Uma liminar da 7ª Turma Especializada do Tribunal Regional Federal da 2ª Região assegura a um aluno do Colégio Naval a sua permanência na instituição de ensino médio que prepara jovens para a Escola Naval, onde se formam os oficiais da Marinha do Brasil. O aluno ajuizou uma ação ordinária na Justiça Federal do Rio por ter sido impedido de prosseguir no concurso para a escola, em razão de supostamente ser portador de uma má-formação da arcada dentária. A liminar que ele havia pedido ao juízo de 1º grau, para participar da prova de suficiência física no colégio localizado em Angra dos Reis (litoral sul fluminense), havia sido negado e, por isso, ele apresentou um agravo de instrumento ao TRF.
O Colégio Naval foi instituído pelo Decreto nº 6440, de 28 de dezembro de 1876, assinado pela Princesa Isabel, para funcionar na capital fluminense. Desde 1949, a instituição ocupa o prédio da Enseada Batista das Neves, em Angra dos Reis. Em suas alegações, o estudante sustentou que estaria se submetendo a tratamento dentário e que três especialistas em ortodontia e cirurgia maxilo-facial forneceram laudos contestando a avaliação odontológica feita pela Marinha.
Ele argumentou ainda que, se a Justiça não assegurasse sua participação no teste de suficiência física, sofreria dano irreparável (o risco de dano irreparável é um dos pressupostos legais para a concessão de qualquer medida liminar), já que perderia o prazo para se matricular no processo de adaptação no Colégio Naval. Por conta disso, o relator do processo, desembargador federal Sergio Schwaitzer, já havia, antes do julgamento pela 7ª Turma Especializada, deferido parcialmente o pedido liminar para que o autor da causa fizesse o teste, dada a urgência da questão.

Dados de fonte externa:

-- ==== Sys2Proof/Certificates/Slice0/Obligations.lean ====
section
/-!
DEFINITION. The statements about the model, one definition for each, with the tables and terms that they share.
-/

open Sys2Proof Sys2Proof.Machine

/-! ## Class 0: integer instructions -/

namespace Sys2Proof.Machine

/-- Two-operand integer instructions: the exact integer each computes from the two patterns (R141 to R149). -/
def intBinary : List ((IBin → Instr) × (IType → Nat → Nat → Int)) := [
  (.iadd, fun t x y => readInt t x + readInt t y),
  (.isub, fun t x y => readInt t x - readInt t y),
  (.imul, fun t x y => readInt t x * readInt t y),
  (.imulh, fun t x y => readInt t x * readInt t y / 2 ^ itypeBits t),
  (.imin, fun t x y => min (readInt t x) (readInt t y)),
  (.imax, fun t x y => max (readInt t x) (readInt t y)),
  (.and, fun _ x y => (x &&& y : Nat)),
  (.or, fun _ x y => (x ||| y : Nat)),
  (.xor, fun _ x y => (x ^^^ y : Nat)),
  (.shl, fun t x y => readInt t x * 2 ^ shiftCount t y),
  (.shr, fun t x y => (lowBits (itypeBits t) x / 2 ^ shiftCount t y : Nat)),
  (.sar, fun t x y => readInt t x / 2 ^ shiftCount t y),
  (.bfx, bfxInt)]

def intUnary : List ((IUn → Instr) × (IType → Nat → Int)) := [
  (.iabs, fun t x => (readInt t x).natAbs),
  (.not, fun _ x => -(x : Int) - 1),
  (.brev, fun t x => reverseBits (itypeBits t) x),
  (.mov, fun t x => readInt t x)]

def intTernary : List ((ITri → Instr) × (IType → Nat → Nat → Nat → Int)) := [
  (.imad, fun t x y z => readInt t x * readInt t y + readInt t z),
  (.bfi, bfiInt)]

def intCounts : List ((IUn → Instr) × (Nat → Nat → Nat)) := [(.popc, popCount), (.clz, leadingZeros)]

/-- The divisions: the quotient truncated toward zero and its remainder, with a divisor of zero all ones in N bits and the dividend
(R145). -/
def intDivisions : List ((IBin → Instr) × (IType → Int → Int → Int)) := [
  (.idiv, fun t x y => if y = 0 then (if itypeSigned t then -1 else 2 ^ itypeBits t - 1) else Int.tdiv x y),
  (.irem, fun _ x y => if y = 0 then x else x - Int.tdiv x y * y)]

end Sys2Proof.Machine

/-- The two-operand integer instructions write, in every active lane, their exact result saturated or wrapped to the type
and extended to the register (R127, R149), and nothing else. -/
def Obligations.IntegerBinaryResults : Prop :=
  ∀ s v f, ∀ op ∈ intBinary, Issues s f.h f.h.words (ibinNeed f v) v →
    ∃ g', exec (op.1 f) s = .next (s.withGroup v.g g') ∧
      WroteRegs v.grp g' f.d.r.toNat (regsOf f.ty) f.d.t v.act (fun L =>
        intOut (vecBits f.ty) f.ty f.sat (op.2 f.ty (v.src f.a (regsOf f.ty) L) (v.bop f.b (regsOf f.ty) immBits L))) ∧
      g'.rest = v.grp.rest ∧ WentOn v f.h g'

/-- The integer instructions of one and of three operands write, in every active lane, their exact result saturated or wrapped to
the type and extended; the two counts always write one register (R127, R146, R149). -/
def Obligations.IntegerUnaryTernaryResults : Prop :=
  (∀ s v f, ∀ op ∈ intUnary, Issues s f.h f.h.words (iunNeed f (regsOf f.ty) v) v →
    ∃ g', exec (op.1 f) s = .next (s.withGroup v.g g') ∧
      WroteRegs v.grp g' f.d.r.toNat (regsOf f.ty) f.d.t v.act (fun L =>
        intOut (vecBits f.ty) f.ty f.sat (op.2 f.ty (v.src f.a (regsOf f.ty) L))) ∧
      g'.rest = v.grp.rest ∧ WentOn v f.h g') ∧
  (∀ s v f, ∀ op ∈ intTernary, Issues s f.h f.h.words (itriNeed f v) v →
    ∃ g', exec (op.1 f) s = .next (s.withGroup v.g g') ∧
      WroteRegs v.grp g' f.d.r.toNat (regsOf f.ty) f.d.t v.act (fun L =>
        intOut (vecBits f.ty) f.ty f.sat
          (op.2 f.ty (v.src f.a (regsOf f.ty) L) (v.src f.b (regsOf f.ty) L) (v.src f.c (regsOf f.ty) L))) ∧
      g'.rest = v.grp.rest ∧ WentOn v f.h g') ∧
  (∀ s v f, ∀ op ∈ intCounts, Issues s f.h f.h.words (iunNeed f 1 v) v →
    ∃ g', exec (op.1 f) s = .next (s.withGroup v.g g') ∧
      WroteRegs v.grp g' f.d.r.toNat 1 f.d.t v.act (fun L => op.2 (itypeBits f.ty) (v.src f.a (regsOf f.ty) L)) ∧
      g'.rest = v.grp.rest ∧ WentOn v f.h g')

/-- `lea`, `sel`, `movi`, `cvti` and `rng` write one value; `icmp` writes a predicate and no register (R143, R147, R148,
R150). -/
def Obligations.IntegerMovesAndCompares : Prop :=
  (∀ s v f, Issues s f.h f.h.words (leaNeed f v) v → ∃ g', exec (.lea f) s = .next (s.withGroup v.g g') ∧
    WroteRegs v.grp g' f.d.r.toNat (regsOf f.ty) f.d.t v.act (fun L => intOut (vecBits f.ty) f.ty f.sat
      (readInt f.ty (v.src f.a (regsOf f.ty) L) + leaIndex f.ty (v.src f.b 1 L) * 2 ^ f.k.toNat)) ∧
    g'.rest = v.grp.rest ∧ WentOn v f.h g') ∧
  (∀ s v f, Issues s f.h f.h.words (selNeed f v) v → ∃ g', exec (.sel f) s = .next (s.withGroup v.g g') ∧
    WroteRegs v.grp g' f.d.r.toNat (regsOf f.ty) f.d.t v.act (fun L => intOut (vecBits f.ty) f.ty false
      (readInt f.ty (if v.p f.p L then v.src f.a (regsOf f.ty) L else v.bop f.b (regsOf f.ty) immBits L))) ∧
    g'.rest = v.grp.rest ∧ WentOn v f.h g') ∧
  (∀ s v f, Issues s f.h f.h.words (movisNeed f v) v → ∃ g', exec (.movi f) s = .next (s.withGroup v.g g') ∧
    WroteRegs v.grp g' f.d.r.toNat (regsOf f.ty) f.d.t v.act (fun _ =>
      intOut (vecBits f.ty) f.ty false (readInt f.ty (immBits f.imm))) ∧
    g'.rest = v.grp.rest ∧ WentOn v f.h g') ∧
  (∀ s v f, Issues s f.h f.h.words (cvtiNeed f v) v → ∃ g', exec (.cvti f) s = .next (s.withGroup v.g g') ∧
    WroteRegs v.grp g' f.d.r.toNat (regsOf f.ty) f.d.t v.act (fun L =>
      intOut (vecBits f.ty) f.ty f.sat (readInt f.src (v.src f.a (regsOf f.src) L))) ∧
    g'.rest = v.grp.rest ∧ WentOn v f.h g') ∧
  (∀ s v f, Issues s f.h f.h.words (rngNeed f v) v → ∃ g', exec (.rng f) s = .next (s.withGroup v.g g') ∧
    WroteRegs v.grp g' f.d.r.toNat 1 f.d.t v.act (fun L =>
      (rngDraw (v.grp.sreg f.b.toNat) f.n (v.grp.word f.a.r.toNat L)).toNat) ∧
    g'.rest = v.grp.rest ∧ WentOn v f.h g') ∧
  (∀ s v f, Issues s f.h f.h.words (icmpNeed f v) v → ∃ g', exec (.icmp f) s = .next (s.withGroup v.g g') ∧
    SameRegs v.grp g' ∧ WentOn v f.h g' ∧
    g'.rest = (v.grp.setPred f.p.toNat v.act (Lanes.ofFn fun L => compareInt f.cond
      (readInt f.ty (v.src f.a (regsOf f.ty) L)) (readInt f.ty (v.bop f.b (regsOf f.ty) immBits L)))).rest)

O magistrado, em seu voto proferido na sessão de julgamento, destacou que o aluno foi bem sucedido na prova de suficiência física, conforme atestam documentos juntados aos autos e que, além disso, de fato os laudos dos especialistas se opõem à decisão administrativa da Administração Militar: “Compulsando os autos, percebe-se que o agravante (o aluno) encontra-se devidamente matriculado no Colégio Naval, o que demonstra seu êxito no teste supracitado. Assim sendo, faz-se mais acertado permitir a sua freqüência ao referido colégio”.